• WHAT TO PRODUCE
Find the line containing "with_reducible apply State.cutEnds_follows". Retype it and every line after it through the end of the entries, exactly as written, with nothing added.

• MATERIAL FOR THIS TASK
theorem State.resetDomain_follows (s : State) (a : Asserted) (boot : Bool) (hs : Follows W s₀ s) (hW : Sub allPlaces W) : Follows W s₀ (State.resetDomain s a boot) := by
  unfold State.resetDomain
  repeat' first
    | ((try lift_lets -underBinder); intro x; refine (fun (hx : Follows W s₀ x) => ?_) ?_; rotate_left; subst x)
    | with_reducible assumption
    | ((with_reducible refine Sub.sub hW ?_); rfl)
    | with_reducible exact .inl rfl
    | with_reducible apply State.cutDiscard_follows
    | with_reducible apply State.maskAll_follows
    | with_reducible apply State.hostDown_follows
    | with_reducible apply State.blockReset_follows
    | with_reducible apply State.fabricReset_follows
    | with_reducible apply State.warmReset_follows
    | with_reducible apply State.coldReset_follows
    | with_reducible apply State.powerOn_follows
    | split

theorem State.assertNow_follows (s : State) (a : Asserted) (hs : Follows W s₀ s) (hW : Sub allPlaces W) : Follows W s₀ (State.assertNow s a) := by
  unfold State.assertNow
  repeat' first
    | ((try lift_lets -underBinder); intro x; refine (fun (hx : Follows W s₀ x) => ?_) ?_; rotate_left; subst x)
    | ((try lift_lets -underBinder); intro x; subst x)
    | with_reducible assumption
    | ((with_reducible refine Sub.sub hW ?_); rfl)
    | with_reducible exact .inl rfl
    | with_reducible apply State.ledgerAdd_follows
    | with_reducible apply State.resetDomain_follows
    | split
    | fail_if_no_progress with_reducible refine Follows.struct rfl ?_ rfl rfl rfl rfl (by and_intros <;> first | with_reducible exact .inl rfl | exact .inr (hW.mem rfl))

theorem State.enterSafe_follows (s : State) (cause : Nat) (hs : Follows W s₀ s) (hW : Sub [0, 33] W) : Follows W s₀ (State.enterSafe s cause) := by
  unfold State.enterSafe
  repeat' first
    | with_reducible assumption
    | ((with_reducible refine Sub.sub hW ?_); rfl)
    | ((with_reducible refine Sub.mem hW ?_); rfl)
    | with_reducible exact .inl rfl
    | with_reducible apply Follows.set
    | with_reducible apply State.resetRange_follows
    | split
    | ((try lift_lets -underBinder); intro x; refine (fun (hx : Follows W s₀ x) => ?_) ?_; rotate_left; subst x)
    | ((try lift_lets -underBinder); intro x; subst x)
    | fail_if_no_progress with_reducible refine Follows.struct rfl ?_ rfl rfl rfl rfl (by and_intros <;> first | with_reducible exact .inl rfl | exact .inr (hW.mem rfl))

theorem State.strapsSample_follows (s : State) (boot clk : Nat) (hs : Follows W s₀ s) (hW : Sub [2, 41] W) : Follows W s₀ (State.strapsSample s boot clk) := by
  unfold State.strapsSample
  repeat' first
    | with_reducible assumption
    | ((with_reducible refine Sub.mem hW ?_); rfl)
    | with_reducible exact .inl rfl
    | with_reducible apply Follows.set
    | split
    | fail_if_no_progress with_reducible refine Follows.struct rfl ?_ rfl rfl rfl rfl (by and_intros <;> first | with_reducible exact .inl rfl | exact .inr (hW.mem rfl))

theorem State.warmRelease_follows (s : State) (ep : List Asserted) (boot clk : Nat) (hs : Follows W s₀ s) (hW : Sub [0, 2, 11, 33, 41] W) : Follows W s₀ (State.warmRelease s ep boot clk) := by
  unfold State.warmRelease
  repeat' first
    | with_reducible assumption
    | ((with_reducible refine Sub.sub hW ?_); rfl)
    | ((with_reducible refine Sub.mem hW ?_); rfl)
    | with_reducible exact .inl rfl
    | refine fun (t : State) _ (ht : Follows W s₀ t) => ?_
    | refine fun _ (t : State) (ht : Follows W s₀ t) => ?_
    | refine fun (t : State) (ht : Follows W s₀ t) => ?_
    | with_reducible apply Follows.set
    | with_reducible apply Follows.when
    | with_reducible apply State.raise_follows
    | with_reducible apply State.enterSafe_follows
    | with_reducible apply State.strapsSample_follows
    | split
    | ((try lift_lets -underBinder); intro x; refine (fun (hx : Follows W s₀ x) => ?_) ?_; rotate_left; subst x)
    | ((try lift_lets -underBinder); intro x; subst x)
    | fail_if_no_progress with_reducible refine Follows.struct rfl ?_ rfl rfl rfl rfl (by and_intros <;> first | with_reducible exact .inl rfl | exact .inr (hW.mem rfl))

theorem State.episodeEnd_follows (s : State) (ep : List Asserted) (hs : Follows W s₀ s) (hW : Sub [2, 41] W) : Follows W s₀ (State.episodeEnd s ep) := by
  unfold State.episodeEnd
  repeat' first
    | with_reducible assumption
    | ((with_reducible refine Sub.mem hW ?_); rfl)
    | with_reducible exact .inl rfl
    | refine fun (t : State) _ (ht : Follows W s₀ t) => ?_
    | refine fun _ (t : State) (ht : Follows W s₀ t) => ?_
    | refine fun (t : State) (ht : Follows W s₀ t) => ?_
    | with_reducible apply Follows.set
    | with_reducible apply Follows.when
    | with_reducible apply Follows.foldl
    | split
    | ((try lift_lets -underBinder); intro x; refine (fun (hx : Follows W s₀ x) => ?_) ?_; rotate_left; subst x)
    | ((try lift_lets -underBinder); intro x; subst x)
    | fail_if_no_progress with_reducible refine Follows.struct rfl ?_ rfl rfl rfl rfl (by and_intros <;> first | with_reducible exact .inl rfl | exact .inr (hW.mem rfl))

theorem State.released_follows (s : State) (a : Asserted) (boot clk : Nat) (hs : Follows W s₀ s) (hW : Sub [0, 2, 11, 33, 38, 41, 51] W) : Follows W s₀ (State.released s a boot clk) := by
  unfold State.released
  repeat' first
    | with_reducible assumption
    | ((with_reducible refine Sub.sub hW ?_); rfl)
    | ((with_reducible refine Sub.mem hW ?_); rfl)
    | with_reducible exact .inl rfl
    | refine fun (t : State) _ (ht : Follows W s₀ t) => ?_
    | refine fun _ (t : State) (ht : Follows W s₀ t) => ?_
    | refine fun (t : State) (ht : Follows W s₀ t) => ?_
    | with_reducible apply Follows.when
    | with_reducible apply State.clrBit_follows
    | with_reducible apply State.raise_follows
    | with_reducible apply State.lockATo_follows
    | with_reducible apply State.ledgerAdd_follows
    | with_reducible apply State.warmRelease_follows
    | with_reducible apply State.episodeEnd_follows
    | split
    | ((try lift_lets -underBinder); intro x; refine (fun (hx : Follows W s₀ x) => ?_) ?_; rotate_left; subst x)
    | ((try lift_lets -underBinder); intro x; subst x)
    | fail_if_no_progress with_reducible refine Follows.struct rfl ?_ rfl rfl rfl rfl (by and_intros <;> first | with_reducible exact .inl rfl | exact .inr (hW.mem rfl))

theorem State.releaseSource_follows (s : State) (src boot clk : Nat) (hs : Follows W s₀ s) (hW : Sub [0, 2, 11, 33, 38, 41, 51] W) : Follows W s₀ (State.releaseSource s src boot clk) := by
  unfold State.releaseSource
  repeat' first
    | with_reducible assumption
    | with_reducible exact .inl rfl
    | with_reducible apply State.released_follows
    | split

theorem State.assertHeld_follows (s : State) (a : Asserted) (hs : Follows W s₀ s) (hW : Sub allPlaces W) : Follows W s₀ (State.assertHeld s a) := by
  unfold State.assertHeld
  repeat' first
    | ((try lift_lets -underBinder); intro x; refine (fun (hx : Follows W s₀ x) => ?_) ?_; rotate_left; subst x)
    | ((try lift_lets -underBinder); intro x; subst x)
    | with_reducible assumption
    | ((with_reducible refine Sub.sub hW ?_); rfl)
    | with_reducible exact .inl rfl
    | with_reducible apply State.assertNow_follows
    | with_reducible apply State.releaseSource_follows
    | split
    | fail_if_no_progress with_reducible refine Follows.struct rfl ?_ rfl rfl rfl rfl (by and_intros <;> first | with_reducible exact .inl rfl | exact .inr (hW.mem rfl))

theorem State.assertDeferred_follows (s : State) (hs : Follows W s₀ s) (hW : Sub allPlaces W) : Follows W s₀ (State.assertDeferred s) := by
  unfold State.assertDeferred
  repeat' first
    | ((try lift_lets -underBinder); intro x; refine (fun (hx : Follows W s₀ x) => ?_) ?_; rotate_left; subst x)
    | ((try lift_lets -underBinder); intro x; subst x)
    | with_reducible assumption
    | with_reducible exact .inl rfl
    | refine fun (t : State) _ (ht : Follows W s₀ t) => ?_
    | refine fun _ (t : State) (ht : Follows W s₀ t) => ?_
    | refine fun (t : State) (ht : Follows W s₀ t) => ?_
    | with_reducible apply State.assertHeld_follows
    | with_reducible apply Follows.foldl
    | split
    | fail_if_no_progress with_reducible refine Follows.struct rfl ?_ rfl rfl rfl rfl (by and_intros <;> first | with_reducible exact .inl rfl | exact .inr (hW.mem rfl))

theorem State.assertSource_follows (s : State) (src block : Nat) (hs : Follows W s₀ s) (hW : Sub allPlaces W) : Follows W s₀ (State.assertSource s src block) := by
  unfold State.assertSource
  repeat' first
    | ((try lift_lets -underBinder); intro x; subst x)
    | with_reducible assumption
    | with_reducible exact .inl rfl
    | with_reducible apply State.assertNow_follows
    | with_reducible apply State.assertDeferred_follows
    | split
    | fail_if_no_progress with_reducible refine Follows.struct rfl ?_ rfl rfl rfl rfl (by and_intros <;> first | with_reducible exact .inl rfl | exact .inr (hW.mem rfl))

end Sys2Proof.Machine
end

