theorem execConvergeTimeout_follows (s : State) (hs : Follows W s₀ s) (hW : Sub [1, 8, 10, 33, 34, 37, 50] W) : FollowsO W s₀ (execConvergeTimeout s) := by
  unfold execConvergeTimeout
  repeat' first
    | with_reducible assumption
    | with_reducible exact .inl rfl
    | with_reducible apply State.timeCutFailed_follows
    | with_reducible apply FollowsO.next
    | split

theorem State.holderFails_follows (s : State) (h : Nat) (hs : Follows W s₀ s) (hW : Sub [1, 7, 8, 10, 11, 12, 17, 18, 33, 34, 35, 36, 37, 38, 47, 48, 50, 51] W) : Follows W s₀ (State.holderFails s h) := by
  unfold State.holderFails
  repeat' first
    | with_reducible assumption
    | ((with_reducible refine Sub.sub hW ?_); rfl)
    | ((with_reducible refine Sub.mem hW ?_); rfl)
    | with_reducible exact .inl rfl
    | refine fun (t : State) _ (ht : Follows W s₀ t) => ?_
    | refine fun _ (t : State) (ht : Follows W s₀ t) => ?_
    | refine fun (t : State) (ht : Follows W s₀ t) => ?_
    | with_reducible apply Follows.when
    | with_reducible apply State.raise_follows
    | with_reducible apply State.setCoreRun_follows
    | with_reducible apply State.failover_follows
    | with_reducible apply State.cutFailed_follows
    | with_reducible apply State.cutUnload_follows
    | with_reducible apply State.timeTake_follows
    | with_reducible apply State.timeCommit_follows
    | split

theorem State.standbyFails_follows (s : State) (c : Nat) (hs : Follows W s₀ s) (hW : Sub [1, 33] W) : Follows W s₀ (State.standbyFails s c) := by
  unfold State.standbyFails
  repeat' first
    | with_reducible assumption
    | with_reducible exact .inl rfl
    | refine fun (t : State) _ (ht : Follows W s₀ t) => ?_
    | refine fun _ (t : State) (ht : Follows W s₀ t) => ?_
    | refine fun (t : State) (ht : Follows W s₀ t) => ?_
    | with_reducible apply Follows.when
    | with_reducible apply State.cutFailed_follows
    | split
    | fail_if_no_progress with_reducible refine Follows.struct rfl ?_ rfl rfl rfl rfl (by and_intros <;> first | with_reducible exact .inl rfl | exact .inr (hW.mem rfl))

theorem State.opFailed_follows (s : State) (r : ImgRun) (code : Nat) (entry : Option Nat) (hs : Follows W s₀ s) (hW : Sub allPlaces W) : Follows W s₀ (State.opFailed s r code entry) := by
  unfold State.opFailed
  repeat' first
    | with_reducible assumption
    | ((with_reducible refine Sub.sub hW ?_); rfl)
    | ((with_reducible refine Sub.mem hW ?_); rfl)
    | with_reducible exact .inl rfl
    | with_reducible apply State.raise_follows
    | with_reducible apply State.opEnd_follows
    | with_reducible apply State.cutEnds_follows
    | with_reducible apply State.dealFailed_follows
    | split

theorem State.cutReady_follows (s : State) (r : ImgRun) (h : Header) (hs : Follows W s₀ s) (hW : Sub [0, 1, 8, 10, 12, 22, 23, 33, 34, 35, 37, 45, 46, 50, 51] W) : Follows W s₀ (State.cutReady s r h) := by
  unfold State.cutReady
  repeat' first
    | with_reducible assumption
    | ((with_reducible refine Sub.sub hW ?_); rfl)
    | with_reducible exact .inl rfl
    | with_reducible apply State.cutFailed_follows
    | with_reducible apply State.cutCommit_follows
    | with_reducible apply State.cutConverge_follows
    | split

• THE ANSWER
    | with_reducible apply State.cutEnds_follows
    | with_reducible apply State.dealFailed_follows
    | split

theorem State.cutReady_follows (s : State) (r : ImgRun) (h : Header) (hs : Follows W s₀ s) (hW : Sub [0, 1, 8, 10, 12, 22, 23, 33, 34, 35, 37, 45, 46, 50, 51] W) : Follows W s₀ (State.cutReady s r h) := by
  unfold State.cutReady
  repeat' first
    | with_reducible assumption
    | ((with_reducible refine Sub.sub hW ?_); rfl)
    | with_reducible exact .inl rfl
    | with_reducible apply State.cutFailed_follows
    | with_reducible apply State.cutCommit_follows
    | with_reducible apply State.cutConverge_follows
    | split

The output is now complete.